The Incentive to Innovate? The Behaviour of Local Policymakers in China

Talk Abstract:

Despite playing a key contributory role in China’s recent economic reforms and the Party’s regime durability, there has been a noted reduction in central-level policy experimentation under Xi Jinping’s administration. Recent studies have further noted an empirical reduction in policy innovation at the subnational level, and question whether local officials will continue to experiment in the foreseeable future.

This talk suggests that although these changes at the central-level are filtering down to local officials, a great deal of variation in policy experimentation exists. Thus, the puzzle motivating this talk is how do local officials filter these institutional changes to the extent of observed variations in local policy innovation?

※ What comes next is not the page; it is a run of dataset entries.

/-- The two runs take the same row. The window is read by an acceptance and by the TXRDYs of an echo, where it agrees. -/
theorem WindowAgrees.step {i : Instr} {s t : State} {x y : Byte} (hw : WindowAgrees s x y) (h : Transition s i t) :
    ∃ x' y', Transition { s with win0 := x, win1 := y } i { t with win0 := x', win1 := y' } ∧ WindowAgrees t x' y' := by
  obtain ⟨hdigit1, hdigit2, hheld⟩ := hw
  cases h with
  | ignored hno => exact ⟨x, y, .ignored (by cases i <;> exact hno), hdigit1, hdigit2, hheld⟩
  | rxStart hen hrx => exact ⟨x, y, .rxStart hen hrx, nofun, nofun, hheld⟩
  | rxDigit1 hen hrx => exact ⟨_, y, .rxDigit1 hen hrx, fun _ => rfl, nofun, fun hh => ⟨rfl, (hheld hh).2⟩⟩
  | rxDigit2 hen hrx =>
    exact ⟨x, _, .rxDigit2 hen hrx, fun _ => hdigit1 (.inl hrx), fun _ => rfl, fun hh => ⟨(hheld hh).1, rfl⟩⟩
  | rxAccept hen hrx =>
    obtain rfl := hdigit1 (.inr hrx)
    obtain rfl := hdigit2 hrx
    exact ⟨_, _, .rxAccept hen hrx, fun _ => rfl, fun _ => rfl, fun _ => ⟨rfl, rfl⟩⟩
  | rxReject hen hrx hb => exact ⟨x, y, .rxReject hen hrx hb, nofun, nofun, hheld⟩
  | armStart hstart =>
    obtain ⟨rfl, rfl⟩ := hheld (.inl (canStartEcho_eq_true_iff.1 hstart).1)
    exact ⟨_, _, .armStart hstart, fun _ => rfl, fun _ => rfl, fun _ => ⟨rfl, rfl⟩⟩
  | txDigit1 hen htx =>
    obtain ⟨rfl, rfl⟩ := hheld (.inr (by simp [htx]))
    exact ⟨_, _, .txDigit1 hen htx, fun _ => rfl, fun _ => rfl, fun _ => ⟨rfl, rfl⟩⟩
  | txDigit2 hen htx =>
    obtain ⟨rfl, rfl⟩ := hheld (.inr (by simp [htx]))
    exact ⟨_, _, .txDigit2 hen htx, fun _ => rfl, fun _ => rfl, fun _ => ⟨rfl, rfl⟩⟩
  | txEnd hen htx =>
    obtain ⟨rfl, rfl⟩ := hheld (.inr (by simp [htx]))
    exact ⟨_, _, .txEnd hen htx, fun _ => rfl, fun _ => rfl, fun _ => ⟨rfl, rfl⟩⟩
  | _ => exact ⟨x, y, by constructor <;> assumption, hdigit1, hdigit2, hheld⟩

theorem outputs_eq_of_windowAgrees (is : List Instr) {s : State} {x y : Byte} (hw : WindowAgrees s x y) :
    outputs is { s with win0 := x, win1 := y } = outputs is s := by
  induction is generalizing s x y with
  | nil => rfl
  | cons i is ih =>
    obtain ⟨x', y', h, hw'⟩ := hw.step (transition_after i s)
    rw [outputs, h.after_eq, ih hw', outputs]

/-- Settles O50: at reset no frame is in progress, no packet flagged and no echo in progress, so any window agrees. -/
theorem resetWindowNeverObserved : Obligations.ResetWindowNeverObserved := fun _ is _ _ =>
  outputs_eq_of_windowAgrees is ⟨nofun, nofun, nofun⟩

end Sys2Proof.Machine

/-! ## Repeated events (20_memory.md R55) -/

namespace Sys2Proof.Machine

/-- An event that is ignored is ignored again. -/
theorem after_after_of_ignored {i : Instr} {s : State} (h : Ignored s i) : after i (after i s) = after i s := by
  have hfirst : after i s = { s with outs := [] } := (Transition.ignored h).after_eq
  have hsecond : after i { s with outs := [] } = { s with outs := [] } :=
    (Transition.ignored (s := { s with outs := [] }) (by cases i <;> exact h)).after_eq
  rw [hfirst, hsecond]

/-- Settles O53: a register write repeated writes the same value; BCDPUB draws nothing in the cases asked for; an ignored
event is ignored again. -/
theorem repeatedEventsIdempotent : Obligations.RepeatedEventsIdempotent := by
  refine fun s => ⟨fun e => ?_, ?_, fun n hn => ?_, fun hno => ?_, fun hidle => ?_⟩
  · rw [Transition.ctrlw.after_eq, Transition.ctrlw.after_eq]
  · rw [Transition.pwmpb.after_eq, Transition.pwmpb.after_eq]
  · have hdigits := bcdDigits_of_algorithm_or_le hn
    rw [(Transition.bcdpub (hdigits s.drawCount)).after_eq]
    exact (Transition.bcdpub (hdigits s.drawCount)).after_eq
  · exact after_after_of_ignored (i := .arm) (canStartEcho_eq_false_iff.2 hno)
  · exact after_after_of_ignored (i := .txrdy) (Or.inr hidle)

/-! ## Event priority (60_exceptions.md R175) -/

theorem maySelect_iff {pr : EventPriority} {pending : List Instr} {i : Instr} :
    maySelect pr pending i = true ↔
      i ∈ pending ∧ ∀ j ∈ pending, priorityRank pr (codeOf i) ≤ priorityRank pr (codeOf j) := by
  simp [maySelect]

/-- The ten event codes. -/
def allCodes : List EventCode := [.rxb, .txrdy, .arm, .tick, .edge, .debexp, .conv, .pwmpb, .bcdpub, .ctrlw]

theorem mem_allCodes (c : EventCode) : c ∈ allCodes := by cases c <;> decide

/-- Ten codes without repeats are all of them. -/
theorem mem_of_legal {order : List EventCode} (h : (EventPriority.fixed order).legal = true) (c : EventCode) :
    c ∈ order := by
  obtain ⟨hnodup, hlength⟩ := of_decide_eq_true h
  refine Decidable.by_contra fun hc => ?_
  have hsub : (c :: order).length ≤ allCodes.length :=
    (List.nodup_cons.2 ⟨hc, hnodup⟩).length_le_of_subset fun c _ => mem_allCodes c
  rw [List.length_cons, hlength] at hsub
  exact absurd hsub (by decide)

theorem eq_of_idxOf_eq {order : List EventCode} {c d : EventCode} (hc : c ∈ order)
    (h : order.idxOf c = order.idxOf d) : c = d := by
  have hlt : order.idxOf c < order.length := List.idxOf_lt_length_of_mem hc
  calc c = order[order.idxOf c] := (List.getElem_idxOf hlt).symm
    _ = order[order.idxOf d]'(h ▸ hlt) := getElem_congr_idx h
    _ = d := List.getElem_idxOf _

theorem exists_mem_forall_le (rank : Instr → Nat) {pending : List Instr} (hne : pending ≠ []) :
    ∃ i ∈ pending, ∀ j ∈ pending, rank i ≤ rank j :=
  ⟨pending.minOn rank hne, List.minOn_mem, fun _ => List.apply_minOn_le_of_mem⟩

/-- Settles O54: `maySelect` asks for a pending event of least rank (`maySelect_iff`). Under a total order a rank belongs
to one code only, since every code stands in the list (`mem_of_legal`). -/
theorem priorityServesHighestFirst : Obligations.PriorityServesHighestFirst := by
  refine ⟨fun pending i => ?_, fun order pending hlegal => ⟨fun i hi => ?_, fun i j hi hj => ?_, fun hne => ?_,
    fun i j hi hj => ?_, fun i j hi hj hcode => ?_⟩⟩
  · exact maySelect_iff.trans (and_iff_left fun _ _ => Nat.le_refl 0)
  · exact (maySelect_iff.1 hi).1
  · obtain ⟨hmem, hleast⟩ := maySelect_iff.1 hi
    obtain ⟨hmem', hleast'⟩ := maySelect_iff.1 hj
    exact eq_of_idxOf_eq (mem_of_legal hlegal _) (Nat.le_antisymm (hleast j hmem') (hleast' i hmem))
  · obtain ⟨i, hmem, hleast⟩ := exists_mem_forall_le (fun i => priorityRank (.fixed order) (codeOf i)) hne
    exact ⟨i, hmem, maySelect_iff.2 ⟨hmem, hleast⟩⟩
  · exact (maySelect_iff.1 hi).2 j hj
  · exact maySelect_iff.2 ⟨hj, hcode ▸ (maySelect_iff.1 hi).2⟩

Using recent fieldwork evidence, this talk presents three potential explanations: (1) the ineffectiveness of the vertical reward and punishment systems operated by the Party-state; (2) differing base preferences of local officials; and, (3) the presence of a cohort effect, viz. a communities of practice. While some officials are still conducting policy experimentation, the overall reduction in innovation strongly suggests that potential solutions to governance problems remain trapped at the local level, and that the central government will lose this “adaptable” governance mechanism that has contributed to its past economic and political successes.

About the Speaker:

Reza Hasmath (Ph.D., Cambridge) is a Professor in Political Science at the University of Alberta. Prior to this appointment he was a faculty member at the Universities of Oxford, Melbourne, and Toronto. His award-winning research is currently supported by various multi-year grant schemes, notably from the Social Science and Humanities Research Council of Canada, and Chiang Ching-kuo Foundation. His recent journal articles appear in the Journal of Social Policy, International Political Science Review, Voluntas, Development Policy Review, Journal of Civil Society, The China Quarterly, Current Sociology, and the Journal of Contemporary China.